**Your assignment:**
Return the entries in full, exactly as they were written.

[Entries taken from a collection]
==================================================

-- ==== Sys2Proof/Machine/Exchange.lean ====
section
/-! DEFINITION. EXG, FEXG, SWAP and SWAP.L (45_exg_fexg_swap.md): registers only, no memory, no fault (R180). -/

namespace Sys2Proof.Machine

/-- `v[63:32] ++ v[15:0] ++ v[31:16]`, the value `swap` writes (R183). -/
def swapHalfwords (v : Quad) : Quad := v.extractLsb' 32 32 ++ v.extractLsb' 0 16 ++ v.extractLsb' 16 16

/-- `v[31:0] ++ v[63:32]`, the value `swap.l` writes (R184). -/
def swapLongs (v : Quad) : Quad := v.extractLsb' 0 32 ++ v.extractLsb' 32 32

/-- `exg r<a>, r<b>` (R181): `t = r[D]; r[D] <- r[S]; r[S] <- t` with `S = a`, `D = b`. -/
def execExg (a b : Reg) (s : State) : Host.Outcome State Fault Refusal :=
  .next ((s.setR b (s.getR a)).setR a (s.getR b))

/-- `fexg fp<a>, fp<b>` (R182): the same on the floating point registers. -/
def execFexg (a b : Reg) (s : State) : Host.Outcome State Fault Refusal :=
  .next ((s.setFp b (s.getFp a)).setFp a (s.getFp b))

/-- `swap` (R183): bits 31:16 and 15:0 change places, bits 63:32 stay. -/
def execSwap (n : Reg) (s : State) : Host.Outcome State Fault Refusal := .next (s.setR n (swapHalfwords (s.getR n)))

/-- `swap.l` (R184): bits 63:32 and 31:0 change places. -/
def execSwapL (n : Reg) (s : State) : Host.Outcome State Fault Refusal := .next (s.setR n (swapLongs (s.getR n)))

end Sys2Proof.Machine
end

==================================================

**Your response:**
-- ==== Sys2Proof/Machine/Exchange.lean ====
section
/-! DEFINITION. EXG, FEXG, SWAP and SWAP.L (45_exg_fexg_swap.md): registers only, no memory, no fault (R180). -/

namespace Sys2Proof.Machine

/-- `v[63:32] ++ v[15:0] ++ v[31:16]`, the value `swap` writes (R183). -/
def swapHalfwords (v : Quad) : Quad := v.extractLsb' 32 32 ++ v.extractLsb' 0 16 ++ v.extractLsb' 16 16

/-- `v[31:0] ++ v[63:32]`, the value `swap.l` writes (R184). -/
def swapLongs (v : Quad) : Quad := v.extractLsb' 0 32 ++ v.extractLsb' 32 32

/-- `exg r<a>, r<b>` (R181): `t = r[D]; r[D] <- r[S]; r[S] <- t` with `S = a`, `D = b`. -/
def execExg (a b : Reg) (s : State) : Host.Outcome State Fault Refusal :=
  .next ((s.setR b (s.getR a)).setR a (s.getR b))

/-- `fexg fp<a>, fp<b>` (R182): the same on the floating point registers. -/
def execFexg (a b : Reg) (s : State) : Host.Outcome State Fault Refusal :=
  .next ((s.setFp b (s.getFp a)).setFp a (s.getFp b))

/-- `swap` (R183): bits 31:16 and 15:0 change places, bits 63:32 stay. -/
def execSwap (n : Reg) (s : State) : Host.Outcome State Fault Refusal := .next (s.setR n (swapHalfwords (s.getR n)))

/-- `swap.l` (R184): bits 63:32 and 31:0 change places. -/
def execSwapL (n : Reg) (s : State) : Host.Outcome State Fault Refusal := .next (s.setR n (swapLongs (s.getR n)))

end Sys2Proof.Machine
end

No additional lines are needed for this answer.